## Instructions to follow
Read the material below and tally how many lines hold the word "burstOver", giving the number and nothing else.
= Beginning of Section =
/-! ### The audit ring (R50, R52) -/

/-- R50: the burst of forwarded window writes ended. -/
def State.endFwdBurst (s : State) : State :=
  match s.cfg.fwdBurst with
  | none => s
  | some (ses, b) =>
    (s.onCfg fun c => { c with fwdBurst := none }).audit 0x82 (whoOf b.role ses) b.first b.count (b.crc ^^^ 0xFFFFFFFF)

/-- AUDIT_BURST_END (R50). -/
def State.burstOver (s : State) (ses : Fin 5) : State :=
  let s1 := s.endBurst ses
  match s1.cfg.fwdBurst with
  | some (n, _) => if n = ses.val then s1.endFwdBurst else s1
  | none => s1

def execAuditBurstEnd (ses : Fin 5) (s : State) : Host.Outcome State Fault Refusal := .next (s.live fun s => s.burstOver ses)

/-- R52: a page of eight records is programmed, not in `FROZEN` (R47); a full ring loses its oldest block of 2,048 records. -/
def State.auditPage (s : State) : State :=
  if s.inMode .frozen then s
  else match s.cfg.staging with
  | [] => s
  | r :: _ =>
    let n := 8 - r.seq % 8
    let rest := s.cfg.staging.drop n
    let room := stagingCap - rest.length
    let l := s.cfg.staging.take n
    let ring := if 30720 < s.cfg.ring.length + l.length then s.cfg.ring.drop 2048 else s.cfg.ring
    let s1 := if s.cfg.busy then s else s.nvmOp 5 false
    s1.onCfg fun c => { c with
      staging := rest ++ c.auditWait.take room
      auditWait := c.auditWait.drop room
      ring := ring ++ l
      auditHead := match l.getLast? with | some x => x.seq | none => c.auditHead }

end Sys2Proof.Machine
end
= End of Section =
## Task response
2